Metrosideros tabwemasanaensis

Scientific classification
- Kingdom: Plantae
- Clade: Tracheophytes
- Clade: Angiosperms
- Clade: Eudicots
- Clade: Rosids
- Order: Myrtales
- Family: Myrtaceae
- Genus: Metrosideros
- Species: M. tabwemasanaensis
- Binomial name: Metrosideros tabwemasanaensis Pillon (2018)
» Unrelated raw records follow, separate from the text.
-- ==== Sys2Proof/WellFormed.lean ====
section
/-! DEFINITION. Which commands are well formed: operands that name something the part has, and as much data as the command carries. A
meaning is total all the same: a command that is not well formed changes nothing or acts as far as its operands reach. -/

namespace Sys2Proof

/-- Is this one of the four pages of the source table, which have no common header (R112)? -/
def Page.isTable : Page → Bool
  | .table _ => true
  | _ => false

/-- As many data words as the header's LENGTH says (R86). -/
def Hdr.fits (h : Hdr) (data : List Word) : Bool := data.length == h.length.toNat

/-- A sheet, or a slot group: lanes 0 to 15 and 16 for the module (R203). -/
def sheetOk (k : Nat) : Bool := decide (k ≤ 16)

/-- A holder code of R124 that a grant can have. -/
def holderOk (h : Nat) : Bool := decide (h < 8) || (decide (0x10 ≤ h) && decide (h < 0x20))

/-- The checks of a command's operands. -/
def Instr.wellFormed : Instr → Bool
  | .write h data _ => h.fits data
  | .writeScatter h data _ => h.fits data && data.length % 2 == 0
  | .storeWrite h data _ => h.fits data
  | .sessionOpenResponse h data _ => h.fits data
  | .evClr _ p _ _ => !p.isTable
  | .evSet _ p _ => !p.isTable
  | .evMaskSet _ p _ => !p.isTable
  | .evMaskClr _ p _ => !p.isTable
  | .evSource _ p _ => !p.isTable
  | .errClr _ p _ => !p.isTable
  | .counterClear _ _ off _ _ => decide (off < 256)
  | .registerWrite _ _ off _ => decide (off < 256)
  | .keyLoad _ words _ => words.length == 8
  | .pkeyLoad _ words _ => words.length == 8
  | .holdLimitExpiry q => decide (q < 96)
  | .quoinCfg _ q _ => decide (q < 96)
  | .enSet _ i _ => decide (i < 32)
  | .enClr _ i _ _ => decide (i < 32)
  | .pendSet _ i _ => decide (i < 32)
  | .pendClr _ i _ _ => decide (i < 32)
  | .sourceEntryWrite _ src _ => decide (src < 1024)
  | .coalWrite _ c _ => decide (1 ≤ c) && decide (c < 16)
  | .coalescerTimeFire c => decide (1 ≤ c) && decide (c < 16)
  | .nightWatchWake e => decide (e < 16)
  | .feederArm k m => sheetOk k && sheetOk m
  | .impRing m => sheetOk m
  | .impressionSkip k m => sheetOk k && sheetOk m
  | .impressionExpired k m => sheetOk k && sheetOk m
  | .grantExpiry h _ => holderOk h
  | .logEntry _ _ _ detail => detail.length == 7
  | _ => true

end Sys2Proof
end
= Metrosideros tabwemasanaensis =

- Genus: Metrosideros
- Species: tabwemasanaensis
- Authority: Pillon (2018)

Species of flowering plant

Metrosideros tabwemasanaensis is species of plant in the family Myrtaceae. It is a tree endemic to Mount Tabwemasana on the island of Espiritu Santo in Vanuatu.

==Description==
Metrosideros tabwemasanaensis is an evergreen tree, growing from 5 to 20 meters tall. It has an irregular flat-topped crown and is sympodially branched, and occasionally has a coppiced form. Bark is dark grey to dark brown on twigs, and light grey and flaky on the trunk. Wood is hard and reddish in color. Leaves are leathery, 2–3 mm long by 1.5–3 mm wide, with reddish petioles. Young leaves and twigs are covered in fine silky grey hair.

Flowers are on compound inflorescences. They are typically on a pair of primary axes branching from the twig, each axis bearing two to three pairs of lateral triads, with a single peduncle and three small red flowers on each triad. Fruits are 4 mm long by 5 mm wide.
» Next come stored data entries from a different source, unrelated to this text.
-- ==== Sys2Proof/Tests/Slice0.lean ====
section
/-! SUPPORT. Tests of the model: values worked out by hand from the spec, terms that WellFormed refuses, and for every statement with
hypotheses a witness: concrete states and operands that meet the hypotheses of each of its clauses together. -/

set_option autoImplicit false
set_option maxRecDepth 20000
set_option Elab.async false

open Sys2Proof Sys2Proof.Machine

namespace Sys2Proof.Tests

/-! ### States for the tests -/

/-- A side of a link with a locked receiver. -/
def sideUp : Side := { Side.reset with rx := { Rx.reset with locked := true, len := 992 } }

/-- A compositor that runs a user program, with 8 in x1 and 5 in x2. -/
def engUp : Eng :=
  { Eng.reset with
    run := .running, pc := 0x04002000,
    regs := { EngRegs.reset with x := #v[0, 8, 5, 0, 0, 0, 0, 0] },
    sp := { EngSpecial.reset with psr := ⟨false, true, false, false, false⟩ } }

/-- A lane whose link is locked, whose far side has power and is out of its safe state, whose compositor runs a user program. -/
def laneUp : Lane :=
  { Lane.reset with
    ilk := ⟨true, true, true, true, true, true, true⟩, permitAlive := true,
    link := { Link.reset with locked := true, stale := false, farPowered := true, farSafe := false, everReady := true, near := sideUp, far := sideUp },
    eng := engUp }

/-- The module in RUN with Chase running, at registration time 3 s, session 0 open and holding every quoin, and lane 0 READY. -/
def up : State :=
  ((((({ State.reset with
      clock := 40000000000,
      pwr := { Pwr.reset with mode := .run, answers := true, permits := ⟨true, true, true, true, true, true, true⟩ },
      sess := State.reset.sess.set 0 { Session.reset with isOpen := true, key := some 7 },
      quoins := Vector.ofFn fun q => { Quoin.resetAt q.val with holder := 0 },
      lanes := Vector.replicate 16 laneUp } : State).put MOD.BOOT_STAGE 0 5).put LANE.STATE_PHASE 0 3).put LANE.STATE_LOCKED 0 1).put
    LANE.STATE_DISCIPLINED 0 1).put REG.RT_LO 0 3000000000

/-- A calibration record of lane 0 with gains 1 and offsets 0, of 1 January 2024, due every 12 months, with its CRC. -/
def calBody : List Byte :=
  leBytes 4 recMagic ++ [0, 12, 0, 0] ++ leBytes 4 0x07E80101 ++ List.replicate 20 0
    ++ ((List.range 21).map fun _ => leBytes 4 0x3F800000 ++ leBytes 4 0).flatten ++ List.replicate 52 0
def calBytes : List Byte := calBody ++ leBytes 4 (crc32 calBody)

/-- Lay bytes into lane 0's store from address 0x100 on. -/
def staged (b : List Byte) (s : State) : State := s.putMem 0 0x100 b

/-- A Forme header of session 0 with a good CRC. -/
def hd (op : Nat) (flags : BitVec 5) (addr length : BitVec 16) : Hdr :=
  ⟨.whole, true, 0, flags, addr, length, 1, BitVec.ofNat 8 (hdrCrc op ⟨.whole, true, 0, flags, addr, length, 1, 0⟩)⟩

/-- The data CRC of some words. -/
def dc (ws : List Word) : BitVec 16 := BitVec.ofNat 16 (dataCrc ws)

/-- The data set of a grandmaster, and the head of an untagged frame of 100 bytes. -/
def masterSet : MasterSet := ⟨128, 6, 0x21, 0x4E5D, 128, 77, 0⟩
def ethHead : EthHead := ⟨100, none, 5⟩

/-- The Ethernet link up and domain A enabled, with master 77 as its parent. -/
def netUp : State :=
  ((up.put NET.UP 0 1).p PTP.EN 0 0 1).upDom false fun p => { p with parent := some ⟨77, 1, masterSet⟩, foreign := [⟨77, 1, masterSet⟩] }

/-- A two-step PTP message of that master. -/
def msg (kind : Nat) : PtpMsg := ⟨ethHead, 0, 0, 2, false, kind, false, 5, true, 0, 1000, 0, 0, 77, 1, masterSet, 0, 0⟩

/-- An impression armed in group `m` (16: the module), with its action, TAG 9 and TIME 2,000,000. -/
def armed (m action : Nat) (arg : Word) : Impression := ⟨1, 0, 2000000, BitVec.ofNat 32 (action * 16777216 + 9), arg, 0, [m], [m], [m]⟩

/-- The state with these impressions on their sheets, at registration time 2,000,000 ns. -/
def sheets (l : List Impression) : State := State.put { up with imp := { up.imp with sheets := l } } REG.RT_LO 0 2000000

/-- Does a translation answer this? -/
def okIs {ε α : Type} [BEq α] (x : Except ε α) (a : α) : Bool := match x with | .ok b => a == b | .error _ => false
theorem eq_of_okIs {ε α : Type} [BEq α] [LawfulBEq α] {x : Except ε α} {a : α} (h : okIs x a = true) : x = .ok a := by
  unfold okIs at h
  split at h
  · rw [eq_of_beq h]
  · cases h

/-- Does it answer this fault? -/
def errIs {α : Type} (x : Except XFault α) (f : XFault) : Bool := match x with | .ok _ => false | .error g => f == g
theorem eq_of_errIs {α : Type} {x : Except XFault α} {f : XFault} (h : errIs x f = true) : x = .error f := by
  unfold errIs at h
  split at h
  · cases h
  · rw [eq_of_beq h]

/-- The Duncol line of lane 0 runs. -/
def lineRuns : State := up.setRun (.lane 0 .dunc) true

/-- An echo of ten periods of 1 µs: its half-cycles, at the level where the receiver takes them, and its crossings. -/
def echo : Shot := ⟨(List.range 20).map fun i => ⟨50000000 + 500000 * i, i % 2 == 1, 600⟩, (List.range 20).map fun i => (50250000 + 500000 * i, i % 2 == 0)⟩

/-- The MMU of lane 0 on; virtual pages 0 and 1 lie at physical pages 1 and 2, with every permission, for the compositor and the DMA channels. -/
def mmuUp : State :=
  up.upEng 0 fun e => { e with sp := { e.sp with mmuEn := true }, tlb := [⟨0, 1, 0x9F⟩, ⟨1, 2, 0x9F⟩], dtlb := [⟨0, 1, 0x9F⟩, ⟨1, 2, 0x9F⟩] }

/-- A galley of 256 slugs runs on lane 0, with one slug to write. -/
def galUp : State :=
  (((mmuUp.put LANE.GAL_STAT_RUNNING 0 1).put LANE.GAL_SIZE 0 256).put LANE.GAL_PBASE 0 1).upGal 0 fun g => { g with buf := [⟨5, 6, 7, 8⟩] }

/-- D1 runs on lane 0, and a descriptor of 16 bytes from virtual 0x1000 to 0x1020 with TAG 3 is the first of its ring. -/
def d1Up : State :=
  (mmuUp.put LANE.D1_CTL_RUN 0 1).putMem 0 0x1000 (leBytes 4 0x1000 ++ leBytes 4 0x1020 ++ leBytes 4 16 ++ leBytes 4 0x80000003)

/-- The same descriptor taken, its bytes still to move. -/
def d1Busy : State :=
  (((d1Up.put LANE.D1_STAT_BUSY 0 1).put LANE.D1_CUR_SRC 0 0x1000).put LANE.D1_CUR_DST 0 0x1020).upGal 0 fun g => { g with d1Left := 16, d1Word3 := 0x80000003 }

/-- The monitor of lane 0 runs, in its second window. -/
def monUp : State :=
  up.upEng 0 fun e => { e with sp := { e.sp with psr := ⟨false, true, true, false, false⟩ }, regs := { e.regs with cwp := 1 } }


/-- A request at the head of Chase's queue. -/
def asked (r : SvcReq) (s : State) : State := s.upChase fun c => { c with queue := [r] }

/-- The island's clock at 8 May 2025. -/
def dated (s : State) : State := s.upChase fun c => { c with islandSet := true, islandSec := 800000000 }

/-- An image with an empty body, at rollback 1. -/
def imgBytes : List Byte := leBytes 4 0x43485331 ++ leBytes 2 0x100 ++ [0, 1] ++ List.replicate 248 0

/-- A program of one executable segment of 16 bytes, for lane 0, under key 0. The key is the identity of the curve, under which every
digest has the same signature; it stands here because it needs no secret. -/
def pgmHead : List Byte :=
  leBytes 4 0x50474D31 ++ leBytes 2 3 ++ [0, 0] ++ leBytes 2 1 ++ [0, 0] ++ leBytes 4 7 ++ leBytes 4 0x10000 ++ leBytes 4 1 ++ leBytes 4 32
    ++ leBytes 4 0x200000 ++ leBytes 4 0x200000 ++ leBytes 4 256 ++ List.replicate 120 0
def pgmBody : List Byte := leBytes 4 0x10000 ++ leBytes 4 0x4004000 ++ leBytes 4 16 ++ leBytes 4 4 ++ List.replicate 16 5
def weakKey : List Byte := 1 :: List.replicate 31 0
def pgmBytes : List Byte := pgmHead ++ beBytes 32 0x8864cca2a68e5094673a2cf0afd9988b79aa4d73b5b0a4a2a04c8254078b2741 ++ weakKey ++ List.replicate 32 0 ++ pgmBody

/-- The state in which that program lies in lane 0's store, its key installed. -/
def pgmUp : State := staged pgmBytes (up.putPkey 0 [0x01000000, 0, 0, 0, 0, 0, 0, 0] true)

/-- Bytes in the side-band in-buffer. -/
def inBuf (b : List Byte) (s : State) : State := { s with sb := { s.sb with inBuf := Vector.ofFn fun i => b[i.val]?.getD 0 } }

/-- HMAC-SHA-256 under the key 9: of a challenge 0 for session 1, and of the two steward commands with that challenge (by another implementation). -/
theorem hmac_open : hmacSha256 (beBytes 32 9) (beBytes 32 0 ++ [1])
    = beBytes 32 0xafcdb613100379c290400847dc0bc668a940f5fc4826fa75b4d3b127afe67c0c := by decide +kernel
theorem hmac_install : hmacSha256 (beBytes 32 9) (beBytes 32 0 ++ beBytes 32 5 ++ [0])
    = beBytes 32 0x7ec3f678c0f3ea4cfbb114b014b870bcea15b3ade38f9d8ac5e45d04279c9119 := by decide +kernel
theorem hmac_erase : hmacSha256 (beBytes 32 9) (beBytes 32 0 ++ beBytes 32 0 ++ [1])
    = beBytes 32 0x0e575157f5e8a43388fe93c053ecd9c01f918f489d032424b4f55495a29b4f92 := by decide +kernel

/-- The steward key 9 is installed, and the in-buffer holds a key and a proof. -/
def stewarded (key proof : Nat) : State := inBuf (beBytes 32 key ++ beBytes 32 proof) (up.upSess 0 fun x => { x with key := some 9 })

/-- A write of one word that has come whole to the far side of lane 0, as press 0. -/
def come (x : FarWrite) (s : State) : State := s.upLink 0 fun l => { l with farHold := [.write 0 0 x 0 true] }

/-- An item 3 of lane 0's link, sent `k` times and not acknowledged in time. -/
def unacked (k : Nat) : Sent := ⟨3, .rate 0, k, 0, 99, false⟩

/-- A wire on which nothing goes wrong. -/
def clean : Wire := ⟨false, [], false, []⟩

/-- The SMU of lane 0 has just changed its range. -/
def rangeMoved : State := (up.upChase fun c => { c with recs := c.recs.set 0 (some calBytes) }).upLane 0 fun l => { l with rangeFrom := 2999999000 }

theorem quad_eta {α β γ δ : Type} (x : α × β × γ × δ) : x = (x.1, x.2.1, x.2.2.1, x.2.2.2) := rfl

/-- What V and I of lane 0 show in a coarse block of zeros, and the state with it in the registers. -/
def loopUp (s : State) : Word × Word × Bool × Bool := s.loop 0 (s.coarseValue 0 0 0) (s.coarseValue 0 1 0)
def loopShown (s : State) : State :=
  (s.coarseTaken 0 0 0 0).coarseRegs 0 (loopUp s).1 (loopUp s).2.1 (s.coarseValue 0 2 0) (BitVec.ofNat 32 (s.laneTime 0 / 25000 * 25000)) 4

theorem energyAdd_none (u : State) (n : LaneId) (p : Int) (h : p ≤ 0) : u.energyAdd n p = (false, u) := by
  unfold State.energyAdd; exact if_neg fun x => absurd x.2.2 (by omega)

/-! ### Values worked out from the spec -/

/-- The command answers a next state, of which `f` holds. -/
def ran (c : Instr) (s : State) (f : State → Bool) : Bool := match exec c s with | .next t => f t | _ => false

/-- "123456789" in ASCII. -/
def digits : List Byte := [0x31, 0x32, 0x33, 0x34, 0x35, 0x36, 0x37, 0x38, 0x39]

/-- R89: the header CRC of "123456789" is 0xF4, its data CRC 0x29B1, and the data CRC of 0x00001404 is 0x0BF3. -/
theorem test_forme_crcs : crcBytes 8 0x07 0 digits = 0xF4 ∧ crcBytes 16 0x1021 0xFFFF digits = 0x29B1 ∧ dataCrc [0x00001404] = 0x0BF3 := by
  decide +kernel

/-- R304, R305: the Duncol CRC-8 and the CRC-12 of an identity over "123456789". -/
theorem test_duncol_crcs : crcBytes 8 0x31 0xFF digits = 0xF7 ∧ crc12 (digits.flatMap fun b => bitsMsb 8 b.toNat) = 0xF5B := by decide +kernel

/-- R465, text: 2100-02-29, month 13, day 0, 2023-04-31 and hour 24 are refused. -/
theorem test_impossible_dates :
    dateOk (mkDate 2100 2 29) = false ∧ dateOk (mkDate 2024 13 1) = false ∧ dateOk (mkDate 2024 5 0) = false ∧ dateOk (mkDate 2023 4 31) = false
      ∧ timeOk (mkTime 24 0 0) = false ∧ dateOk (mkDate 2000 2 29) = true := by decide

/-- R470: the day is kept unless the month is shorter. -/
theorem test_due_dates : addMonths (mkDate 2024 2 29) 12 = mkDate 2025 2 28 ∧ addMonths (mkDate 2023 11 15) 3 = mkDate 2024 2 15 := by decide

/-- R397: DIV of −2³¹ by −1 gives −2³¹, REM 0; quotients round toward zero, remainders take the sign of rs1. -/
theorem test_division : (0x80000000 : Word).sdiv (-1) = 0x80000000 ∧ (0x80000000 : Word).srem (-1) = 0 ∧ (-7 : Word).sdiv 2 = -3
    ∧ (-7 : Word).srem 2 = -1 := by decide

/-- R397: binary32 rounds to nearest, ties to even; conversions to integers saturate. -/
theorem test_binary32 : f32Add 0x3F800000 0x33800000 = 0x3F800000 ∧ f32Add 0x3F800001 0x33800000 = 0x3F800002 ∧ f32Div 0x3F800000 0x40400000 = 0x3EAAAAAB
    ∧ f32Sqrt 0x40000000 = 0x3FB504F3 ∧ f32Mul 0x3F000000 0x00000001 = 0 := by decide +kernel

/-- R397: FMIN of a number and NaN gives the number; comparisons with NaN are 0. -/
theorem test_nan : f32Min 0x7FC00000 0x3F800000 = 0x3F800000 ∧ f32Eq 0x7FC00000 0x7FC00000 = false ∧ f32Lt 0x7FC00000 0 = false := by decide +kernel

/-- R400, R391: TRAP from user privilege: cause 0x0D to TVEC + 0xD0, EPC behind it, monitor privilege with TE 0 in the next window. -/
theorem test_trap : ran (.trap 0 7) up
    (fun t => decide ((t.eng 0).pc = 0x040000D0 ∧ (t.eng 0).sp.epc = 0x04002004 ∧ (t.eng 0).sp.tval = 7 ∧ (t.eng 0).sp.psr = ⟨false, false, true, false, false⟩ ∧ (t.eng 0).regs.cwp = 1)) = true := by decide +kernel

/-- R396: 8 + 5 into x3; SLT compares signed; the PC moves on by 4. -/
theorem test_addR : ran (.addR 0 3 1 2) up (fun t => decide ((t.eng 0).r 3 = 13 ∧ (t.eng 0).pc = 0x04002004)) = true := by decide +kernel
It most closely resembles Metrosideros vitiensis, which is also native to Espiritu Santo. It differs in having almost
sessile leaves with a cordate base.

==Range and habitat==
Metrosideros tabwemasanaensis is known only from Mount Tabwemasana, the highest peak on the island of Espiritu Santo and in Vanuatu. It grows on ridges in upper montane forests from 1500 to 1870 meters elevation, in association with Pterophylla spp., Syzygium spp., Geissois denhamii, Quintinia spp., and Ascarina spp.

Its habitat is relatively intact, and located away from human settlements and activity.